> _EXERCISE OBJECTIVE_: Find the number of lines below in which the word "getLast" occurs. Write only that number.

> _EXTRACTED RECORDS_:
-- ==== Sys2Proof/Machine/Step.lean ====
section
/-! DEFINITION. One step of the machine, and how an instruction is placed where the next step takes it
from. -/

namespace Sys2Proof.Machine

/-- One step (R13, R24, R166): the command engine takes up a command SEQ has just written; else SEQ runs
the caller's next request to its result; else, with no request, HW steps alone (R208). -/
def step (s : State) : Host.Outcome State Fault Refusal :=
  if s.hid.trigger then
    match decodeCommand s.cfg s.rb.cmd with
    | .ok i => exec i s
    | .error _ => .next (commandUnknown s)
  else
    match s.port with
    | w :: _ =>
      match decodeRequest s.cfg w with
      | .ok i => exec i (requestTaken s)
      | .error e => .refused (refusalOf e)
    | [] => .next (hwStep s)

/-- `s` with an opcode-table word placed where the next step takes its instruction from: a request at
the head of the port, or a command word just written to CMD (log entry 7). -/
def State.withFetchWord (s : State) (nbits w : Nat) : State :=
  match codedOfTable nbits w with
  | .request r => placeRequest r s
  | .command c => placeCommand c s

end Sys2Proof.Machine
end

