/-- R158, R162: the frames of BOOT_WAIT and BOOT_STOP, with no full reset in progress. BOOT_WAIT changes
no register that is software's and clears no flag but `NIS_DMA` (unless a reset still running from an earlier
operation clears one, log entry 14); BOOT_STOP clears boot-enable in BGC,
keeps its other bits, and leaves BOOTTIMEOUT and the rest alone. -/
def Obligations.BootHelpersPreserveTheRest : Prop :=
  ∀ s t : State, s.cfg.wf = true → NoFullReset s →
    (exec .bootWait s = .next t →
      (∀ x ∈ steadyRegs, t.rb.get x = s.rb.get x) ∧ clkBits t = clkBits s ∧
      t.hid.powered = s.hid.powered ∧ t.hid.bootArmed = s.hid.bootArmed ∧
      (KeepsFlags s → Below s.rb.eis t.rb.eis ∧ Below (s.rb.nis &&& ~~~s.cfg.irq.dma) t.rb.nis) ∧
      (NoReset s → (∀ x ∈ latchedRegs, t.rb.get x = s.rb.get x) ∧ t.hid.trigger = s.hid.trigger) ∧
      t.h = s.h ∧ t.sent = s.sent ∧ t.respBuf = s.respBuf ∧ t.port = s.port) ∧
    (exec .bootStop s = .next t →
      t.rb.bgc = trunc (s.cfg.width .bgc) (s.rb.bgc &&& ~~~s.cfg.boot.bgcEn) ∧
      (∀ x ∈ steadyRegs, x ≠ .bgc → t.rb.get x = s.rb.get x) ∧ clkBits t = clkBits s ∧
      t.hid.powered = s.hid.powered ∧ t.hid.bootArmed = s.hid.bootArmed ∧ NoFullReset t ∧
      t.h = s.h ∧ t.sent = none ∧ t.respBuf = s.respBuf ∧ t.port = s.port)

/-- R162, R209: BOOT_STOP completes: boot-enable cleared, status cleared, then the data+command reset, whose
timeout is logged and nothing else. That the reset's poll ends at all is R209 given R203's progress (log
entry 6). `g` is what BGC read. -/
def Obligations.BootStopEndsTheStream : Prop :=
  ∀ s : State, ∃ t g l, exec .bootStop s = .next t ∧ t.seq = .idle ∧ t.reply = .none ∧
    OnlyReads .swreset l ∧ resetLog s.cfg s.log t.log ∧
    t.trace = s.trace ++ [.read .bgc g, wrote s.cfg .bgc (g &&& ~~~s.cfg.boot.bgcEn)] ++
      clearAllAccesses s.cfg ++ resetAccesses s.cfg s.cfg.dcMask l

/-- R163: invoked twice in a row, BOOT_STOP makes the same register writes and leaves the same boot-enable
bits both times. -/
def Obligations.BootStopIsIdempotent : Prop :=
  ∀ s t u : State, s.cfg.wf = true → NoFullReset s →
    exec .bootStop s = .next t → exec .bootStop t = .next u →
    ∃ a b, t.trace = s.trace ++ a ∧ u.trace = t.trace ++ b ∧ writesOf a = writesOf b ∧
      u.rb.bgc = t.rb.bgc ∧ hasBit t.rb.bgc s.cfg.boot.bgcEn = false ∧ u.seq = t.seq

...

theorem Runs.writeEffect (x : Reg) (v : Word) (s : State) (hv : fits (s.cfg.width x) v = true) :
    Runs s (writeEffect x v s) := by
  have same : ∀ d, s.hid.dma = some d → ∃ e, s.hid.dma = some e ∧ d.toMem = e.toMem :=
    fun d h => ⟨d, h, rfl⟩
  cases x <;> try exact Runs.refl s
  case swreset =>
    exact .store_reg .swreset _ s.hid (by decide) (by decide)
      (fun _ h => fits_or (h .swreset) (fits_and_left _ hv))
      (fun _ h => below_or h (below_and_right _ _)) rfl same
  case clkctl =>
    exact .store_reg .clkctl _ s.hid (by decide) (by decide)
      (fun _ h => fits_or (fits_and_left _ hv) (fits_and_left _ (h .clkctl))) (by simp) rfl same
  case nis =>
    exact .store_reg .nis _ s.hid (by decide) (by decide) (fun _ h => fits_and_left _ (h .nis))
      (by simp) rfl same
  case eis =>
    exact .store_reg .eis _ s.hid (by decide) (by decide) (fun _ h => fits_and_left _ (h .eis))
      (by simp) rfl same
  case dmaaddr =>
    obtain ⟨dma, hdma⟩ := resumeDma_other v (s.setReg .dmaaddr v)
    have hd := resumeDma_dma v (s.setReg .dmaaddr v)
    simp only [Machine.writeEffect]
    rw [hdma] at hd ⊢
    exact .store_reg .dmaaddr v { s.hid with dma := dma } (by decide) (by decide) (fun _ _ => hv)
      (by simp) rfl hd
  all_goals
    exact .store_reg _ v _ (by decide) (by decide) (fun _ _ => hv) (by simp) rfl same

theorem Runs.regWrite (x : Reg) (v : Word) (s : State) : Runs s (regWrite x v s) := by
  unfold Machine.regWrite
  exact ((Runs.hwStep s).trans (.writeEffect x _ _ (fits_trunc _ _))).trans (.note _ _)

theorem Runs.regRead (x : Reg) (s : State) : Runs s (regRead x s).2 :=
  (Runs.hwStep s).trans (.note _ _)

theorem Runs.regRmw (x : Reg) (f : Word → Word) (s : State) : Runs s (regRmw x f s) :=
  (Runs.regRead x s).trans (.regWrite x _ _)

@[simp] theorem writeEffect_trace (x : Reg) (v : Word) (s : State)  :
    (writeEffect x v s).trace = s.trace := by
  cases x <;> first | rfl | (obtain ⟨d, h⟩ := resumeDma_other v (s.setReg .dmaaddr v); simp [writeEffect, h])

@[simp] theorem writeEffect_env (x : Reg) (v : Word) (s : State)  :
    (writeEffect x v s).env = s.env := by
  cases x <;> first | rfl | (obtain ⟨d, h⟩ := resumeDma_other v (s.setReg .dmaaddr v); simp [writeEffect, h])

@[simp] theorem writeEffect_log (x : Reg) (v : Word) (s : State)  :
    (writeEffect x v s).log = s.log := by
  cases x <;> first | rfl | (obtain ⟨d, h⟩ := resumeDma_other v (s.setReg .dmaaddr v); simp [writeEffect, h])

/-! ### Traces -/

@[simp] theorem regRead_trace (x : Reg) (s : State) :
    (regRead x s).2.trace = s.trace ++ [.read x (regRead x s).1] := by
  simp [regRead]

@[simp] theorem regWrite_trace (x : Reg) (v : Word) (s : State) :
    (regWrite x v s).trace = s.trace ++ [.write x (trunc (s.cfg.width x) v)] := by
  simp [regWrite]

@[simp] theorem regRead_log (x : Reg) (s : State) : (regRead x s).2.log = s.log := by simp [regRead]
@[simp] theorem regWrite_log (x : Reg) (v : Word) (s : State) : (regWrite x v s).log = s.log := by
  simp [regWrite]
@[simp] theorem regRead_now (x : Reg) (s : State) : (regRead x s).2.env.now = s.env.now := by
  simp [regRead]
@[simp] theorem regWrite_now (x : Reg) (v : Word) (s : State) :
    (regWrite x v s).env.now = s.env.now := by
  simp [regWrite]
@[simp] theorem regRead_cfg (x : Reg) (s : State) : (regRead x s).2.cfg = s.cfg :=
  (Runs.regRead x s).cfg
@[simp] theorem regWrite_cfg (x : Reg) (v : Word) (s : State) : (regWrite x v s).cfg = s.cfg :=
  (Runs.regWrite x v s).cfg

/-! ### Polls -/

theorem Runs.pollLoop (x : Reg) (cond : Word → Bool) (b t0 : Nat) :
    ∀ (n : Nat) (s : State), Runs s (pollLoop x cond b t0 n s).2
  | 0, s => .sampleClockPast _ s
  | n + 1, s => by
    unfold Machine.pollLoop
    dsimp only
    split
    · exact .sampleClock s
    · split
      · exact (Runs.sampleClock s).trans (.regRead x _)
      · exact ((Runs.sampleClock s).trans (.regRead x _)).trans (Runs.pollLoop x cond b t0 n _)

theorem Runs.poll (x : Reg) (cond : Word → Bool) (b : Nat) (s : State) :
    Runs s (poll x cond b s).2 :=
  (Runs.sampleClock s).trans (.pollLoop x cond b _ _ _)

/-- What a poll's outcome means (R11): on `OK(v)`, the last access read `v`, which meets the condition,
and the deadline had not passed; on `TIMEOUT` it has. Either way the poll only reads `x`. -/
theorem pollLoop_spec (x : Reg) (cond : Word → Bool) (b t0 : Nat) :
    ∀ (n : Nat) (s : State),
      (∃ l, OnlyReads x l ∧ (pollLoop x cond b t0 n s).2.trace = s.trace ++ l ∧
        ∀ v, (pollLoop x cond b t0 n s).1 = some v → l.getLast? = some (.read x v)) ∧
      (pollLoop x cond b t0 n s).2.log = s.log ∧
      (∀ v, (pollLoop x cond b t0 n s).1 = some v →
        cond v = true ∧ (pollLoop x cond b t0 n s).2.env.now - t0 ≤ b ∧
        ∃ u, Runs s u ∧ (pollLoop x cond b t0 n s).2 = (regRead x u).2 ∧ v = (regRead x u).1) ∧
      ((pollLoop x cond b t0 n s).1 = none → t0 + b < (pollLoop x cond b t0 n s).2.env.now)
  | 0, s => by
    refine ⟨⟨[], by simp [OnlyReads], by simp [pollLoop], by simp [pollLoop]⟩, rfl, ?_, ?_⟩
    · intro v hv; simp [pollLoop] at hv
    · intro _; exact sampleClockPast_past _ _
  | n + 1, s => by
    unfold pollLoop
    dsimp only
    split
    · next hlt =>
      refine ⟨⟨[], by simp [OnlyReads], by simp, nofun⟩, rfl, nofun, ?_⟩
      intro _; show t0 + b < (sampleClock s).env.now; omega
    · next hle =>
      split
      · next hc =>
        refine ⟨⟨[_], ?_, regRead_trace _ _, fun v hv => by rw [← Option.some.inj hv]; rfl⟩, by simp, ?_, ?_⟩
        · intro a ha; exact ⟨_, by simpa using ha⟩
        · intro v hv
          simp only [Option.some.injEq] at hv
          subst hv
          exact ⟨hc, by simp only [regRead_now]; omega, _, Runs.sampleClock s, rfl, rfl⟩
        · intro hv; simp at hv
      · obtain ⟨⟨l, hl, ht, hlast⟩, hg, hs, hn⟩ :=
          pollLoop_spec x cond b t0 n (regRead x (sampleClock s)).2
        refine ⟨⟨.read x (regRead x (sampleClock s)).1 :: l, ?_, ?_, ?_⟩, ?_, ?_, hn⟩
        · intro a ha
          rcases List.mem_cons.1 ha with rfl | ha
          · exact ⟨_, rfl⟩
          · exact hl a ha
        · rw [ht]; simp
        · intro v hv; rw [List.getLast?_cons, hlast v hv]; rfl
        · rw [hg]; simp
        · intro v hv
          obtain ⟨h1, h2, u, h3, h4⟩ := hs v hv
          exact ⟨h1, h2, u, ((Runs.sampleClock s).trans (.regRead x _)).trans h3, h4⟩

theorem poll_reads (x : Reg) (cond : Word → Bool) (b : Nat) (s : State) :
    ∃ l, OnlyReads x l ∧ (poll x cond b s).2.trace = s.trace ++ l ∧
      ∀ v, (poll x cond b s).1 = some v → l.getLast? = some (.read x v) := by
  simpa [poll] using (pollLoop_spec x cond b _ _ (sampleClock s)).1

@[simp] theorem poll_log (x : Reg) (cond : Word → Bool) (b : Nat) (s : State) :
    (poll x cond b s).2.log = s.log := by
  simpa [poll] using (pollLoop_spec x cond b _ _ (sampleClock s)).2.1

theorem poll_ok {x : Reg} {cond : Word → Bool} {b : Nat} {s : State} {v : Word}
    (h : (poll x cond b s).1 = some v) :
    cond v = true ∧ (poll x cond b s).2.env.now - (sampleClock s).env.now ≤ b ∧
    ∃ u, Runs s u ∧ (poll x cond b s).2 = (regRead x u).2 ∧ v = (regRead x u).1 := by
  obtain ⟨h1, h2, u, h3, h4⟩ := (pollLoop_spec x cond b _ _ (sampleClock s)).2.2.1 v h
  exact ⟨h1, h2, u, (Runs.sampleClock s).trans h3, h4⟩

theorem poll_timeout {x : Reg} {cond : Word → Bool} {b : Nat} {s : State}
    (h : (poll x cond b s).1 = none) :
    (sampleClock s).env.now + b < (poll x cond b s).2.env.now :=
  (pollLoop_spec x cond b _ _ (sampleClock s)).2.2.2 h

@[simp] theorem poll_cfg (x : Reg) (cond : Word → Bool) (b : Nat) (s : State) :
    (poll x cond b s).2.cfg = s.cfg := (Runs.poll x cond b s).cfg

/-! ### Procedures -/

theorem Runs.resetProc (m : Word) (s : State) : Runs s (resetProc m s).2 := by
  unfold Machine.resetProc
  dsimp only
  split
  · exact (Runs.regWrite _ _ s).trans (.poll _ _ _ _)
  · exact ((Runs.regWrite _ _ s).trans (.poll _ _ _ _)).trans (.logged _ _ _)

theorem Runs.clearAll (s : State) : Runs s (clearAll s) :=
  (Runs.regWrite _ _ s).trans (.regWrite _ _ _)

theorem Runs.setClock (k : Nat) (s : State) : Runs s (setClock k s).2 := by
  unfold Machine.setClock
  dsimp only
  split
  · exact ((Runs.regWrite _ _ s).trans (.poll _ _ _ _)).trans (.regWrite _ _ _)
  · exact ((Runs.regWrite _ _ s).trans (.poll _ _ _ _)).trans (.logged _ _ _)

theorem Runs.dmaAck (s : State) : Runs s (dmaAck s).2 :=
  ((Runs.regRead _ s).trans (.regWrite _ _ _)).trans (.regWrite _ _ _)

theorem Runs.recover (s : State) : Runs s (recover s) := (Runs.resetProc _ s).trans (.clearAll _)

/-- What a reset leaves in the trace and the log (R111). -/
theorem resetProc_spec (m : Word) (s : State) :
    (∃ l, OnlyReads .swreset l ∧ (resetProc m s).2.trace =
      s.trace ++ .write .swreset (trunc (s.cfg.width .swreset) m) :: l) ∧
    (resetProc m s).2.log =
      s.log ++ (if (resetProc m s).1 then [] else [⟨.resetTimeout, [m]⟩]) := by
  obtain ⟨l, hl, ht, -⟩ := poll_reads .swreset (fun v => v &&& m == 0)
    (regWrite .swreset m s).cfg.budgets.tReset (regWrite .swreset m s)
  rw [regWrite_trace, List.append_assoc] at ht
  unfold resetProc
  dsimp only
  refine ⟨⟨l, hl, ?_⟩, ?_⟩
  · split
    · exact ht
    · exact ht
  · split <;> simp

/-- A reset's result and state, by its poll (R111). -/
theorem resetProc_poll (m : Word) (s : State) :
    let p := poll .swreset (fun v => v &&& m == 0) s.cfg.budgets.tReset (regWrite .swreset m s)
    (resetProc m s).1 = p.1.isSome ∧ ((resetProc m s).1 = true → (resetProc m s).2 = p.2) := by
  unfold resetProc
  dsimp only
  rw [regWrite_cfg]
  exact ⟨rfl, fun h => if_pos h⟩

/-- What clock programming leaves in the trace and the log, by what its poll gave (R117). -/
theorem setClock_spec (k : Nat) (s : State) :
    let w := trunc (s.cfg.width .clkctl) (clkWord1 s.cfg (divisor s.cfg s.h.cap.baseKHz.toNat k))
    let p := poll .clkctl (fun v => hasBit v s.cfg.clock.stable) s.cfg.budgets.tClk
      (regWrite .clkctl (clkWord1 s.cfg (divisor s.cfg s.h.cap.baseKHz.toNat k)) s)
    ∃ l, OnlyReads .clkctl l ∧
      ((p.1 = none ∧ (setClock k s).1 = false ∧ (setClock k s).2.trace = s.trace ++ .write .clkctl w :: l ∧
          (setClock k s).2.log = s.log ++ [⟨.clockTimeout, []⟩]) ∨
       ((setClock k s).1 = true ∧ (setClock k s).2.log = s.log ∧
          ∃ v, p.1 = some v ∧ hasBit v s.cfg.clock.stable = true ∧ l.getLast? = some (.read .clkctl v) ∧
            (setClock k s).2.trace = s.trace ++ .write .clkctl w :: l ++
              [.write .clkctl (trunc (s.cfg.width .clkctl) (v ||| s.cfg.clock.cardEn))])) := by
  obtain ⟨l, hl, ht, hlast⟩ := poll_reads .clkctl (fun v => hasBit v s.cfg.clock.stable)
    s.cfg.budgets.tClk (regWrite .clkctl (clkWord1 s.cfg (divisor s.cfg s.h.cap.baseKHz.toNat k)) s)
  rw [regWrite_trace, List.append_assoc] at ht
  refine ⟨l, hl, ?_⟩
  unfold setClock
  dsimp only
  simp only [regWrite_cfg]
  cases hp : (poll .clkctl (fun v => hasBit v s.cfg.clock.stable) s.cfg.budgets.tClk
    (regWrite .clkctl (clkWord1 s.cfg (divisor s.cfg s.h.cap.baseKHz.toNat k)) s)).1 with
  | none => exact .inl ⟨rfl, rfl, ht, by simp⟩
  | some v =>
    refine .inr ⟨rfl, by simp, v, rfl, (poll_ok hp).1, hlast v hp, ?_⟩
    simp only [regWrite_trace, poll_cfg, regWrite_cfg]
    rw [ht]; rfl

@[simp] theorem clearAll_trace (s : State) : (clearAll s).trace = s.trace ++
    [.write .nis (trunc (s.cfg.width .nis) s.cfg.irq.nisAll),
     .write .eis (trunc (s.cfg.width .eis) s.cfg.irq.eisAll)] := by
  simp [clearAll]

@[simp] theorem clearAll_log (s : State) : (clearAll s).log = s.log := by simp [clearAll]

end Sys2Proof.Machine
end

> _SOLUTION BELOW_: 4